Re: Need help with performance issue - Tomcat 4.1.X

2003-07-11 Thread tomcat-question
Yes, still running on the same tomcat, which is standalone BTW.

The problem occurs with both IE and mozilla, but a little differently.  Mozilla 
tends to render the results immediately, then sit there for 20 seconds.  IE 
will wait a bit, render the results, then sit there.

I'm assuming the difference is simply an artifact of when the browser chooses 
to render its cache on an open connection.

Neither browser is closing the connection to fast...  Opposite problem :-)

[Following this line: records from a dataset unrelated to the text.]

-- ==== Sys2Proof/Machine/Listing.lean ====
section
/-! DEFINITION. The assembler syntax of rule R109, as the text a disassembler prints for each instruction. -/
namespace Sys2Proof.Machine

/-- One hexadecimal digit. -/
def hexDigit (n : Nat) : Char := Char.ofNat (if n < 10 then 48 + n else 55 + n)

/-- The `k` low hexadecimal digits of a number, most significant first. -/
def hexDigits : Nat → Nat → List Char
  | 0, _ => []
  | k + 1, n => hexDigits k (n / 16) ++ [hexDigit (n % 16)]

/-- A number written in hex with `0x`. -/
def hexText (k n : Nat) : String := "0x" ++ String.ofList (hexDigits k n)

/-- `V0`..`VF`. -/
def regText (r : Reg) : String := "V" ++ String.ofList [hexDigit r.val]

/-- The operation with the word itself as its operand, for a word rule R109 prints raw. -/
def rawText (m : String) (i : Instr) : String := m ++ " " ++ hexText 4 (encode i).toNat

/-- A word whose unread bits are not zero is placed raw, so that the listing reassembles to the same bytes; the mnemonic
follows in a comment, whose `;` is the model's choice (assumption 21). -/
def unreadText (z : Nib) (i : Instr) (t : String) : String :=
  if z = 0 then t else rawText ".word" i ++ " ; " ++ t

/-- An operation of one operand. -/
def text1 (m a : String) : String := m ++ " " ++ a

/-- An operation of two operands. -/
def text2 (m a b : String) : String := m ++ " " ++ a ++ ", " ++ b

/-- The line rule R109 gives each instruction. -/
def listing : Instr → String
  | .cls z => unreadText z (.cls z) "CLS"
  | .ret z => unreadText z (.ret z) "RET"
  | .nop0 z s => rawText "NOP0" (.nop0 z s)
  | .jp nnn => text1 "JP" (hexText 3 nnn.toNat)
  | .call nnn => text1 "CALL" (hexText 3 nnn.toNat)
  | .seImm x nn => text2 "SE" (regText x) (hexText 2 nn.toNat)
  | .sneImm x nn => text2 "SNE" (regText x) (hexText 2 nn.toNat)
  | .seReg x y z => unreadText z (.seReg x y z) (text2 "SE" (regText x) (regText y))
  | .ldImm x nn => text2 "LD" (regText x) (hexText 2 nn.toNat)
  | .addImm x nn => text2 "ADD" (regText x) (hexText 2 nn.toNat)
  | .ldReg x y => text2 "LD" (regText x) (regText y)
  | .orReg x y => text2 "OR" (regText x) (regText y)
  | .andReg x y => text2 "AND" (regText x) (regText y)
  | .xorReg x y => text2 "XOR" (regText x) (regText y)
  | .addReg x y => text2 "ADD" (regText x) (regText y)
  | .subReg x y => text2 "SUB" (regText x) (regText y)
  | .nop8n6 x y => rawText "NOP8" (.nop8n6 x y)
  | .nop8n7 x y => rawText "NOP8" (.nop8n7 x y)
  | .nop8n8 x y => rawText "NOP8" (.nop8n8 x y)
  | .nop8n9 x y => rawText "NOP8" (.nop8n9 x y)
  | .nop8nA x y => rawText "NOP8" (.nop8nA x y)
  | .nop8nB x y => rawText "NOP8" (.nop8nB x y)
  | .nop8nC x y => rawText "NOP8" (.nop8nC x y)
  | .nop8nD x y => rawText "NOP8" (.nop8nD x y)
  | .nop8nE x y => rawText "NOP8" (.nop8nE x y)
  | .nop8nF x y => rawText "NOP8" (.nop8nF x y)
  | .sneReg x y z => unreadText z (.sneReg x y z) (text2 "SNE" (regText x) (regText y))
  | .ldI nnn => text2 "LD" "I" (hexText 3 nnn.toNat)
  | .jpV0 nnn => text2 "JP" "V0" (hexText 3 nnn.toNat)
  | .rnd x nn => text2 "RND" (regText x) (hexText 2 nn.toNat)
  | .drw x y n => text2 "DRW" (regText x) (regText y) ++ ", " ++ hexText 1 n.toNat
  | .skp x => text1 "SKP" (regText x)
  | .sknp x => text1 "SKNP" (regText x)
  | .nopE x s => rawText "NOPE" (.nopE x s)
  | .ldVxDt x => text2 "LD" (regText x) "DT"
  | .ldVxK x => text2 "LD" (regText x) "K"
  | .ldDtVx x => text2 "LD" "DT" (regText x)
  | .ldStVx x => text2 "LD" "ST" (regText x)
  | .addI x => text2 "ADD" "I" (regText x)
  | .ldF x => text2 "LD" "F" (regText x)
  | .ldB x => text2 "LD" "B" (regText x)
  | .storeRegs x => text2 "LD" "[I]" (regText x)
  | .loadRegs x => text2 "LD" (regText x) "[I]"
  | .nopF x s => rawText "NOPF" (.nopF x s)

end Sys2Proof.Machine
end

And no, I haven't tried any of your other recommended steps yet.  We're trying 
to do as much as we can without bringing down the system, since it's a 
production system (and we have yet to reproduce on a test system).  


-- Dave
 If your application is running on same Tomcat/JVM then blocking GC calls 
 could still lead to that effect for hello.jsp too.
 
 Are you using Apache/mod_jk/Tomcat or Tomcat standalone?
 HTTPS Connections?
 
 Does the Problem occur only with IE or with other Browsers (Mozilla) too?
 I read once something about a problem of IE closing http connections too 
 fast when it thinks the page transfer is finished.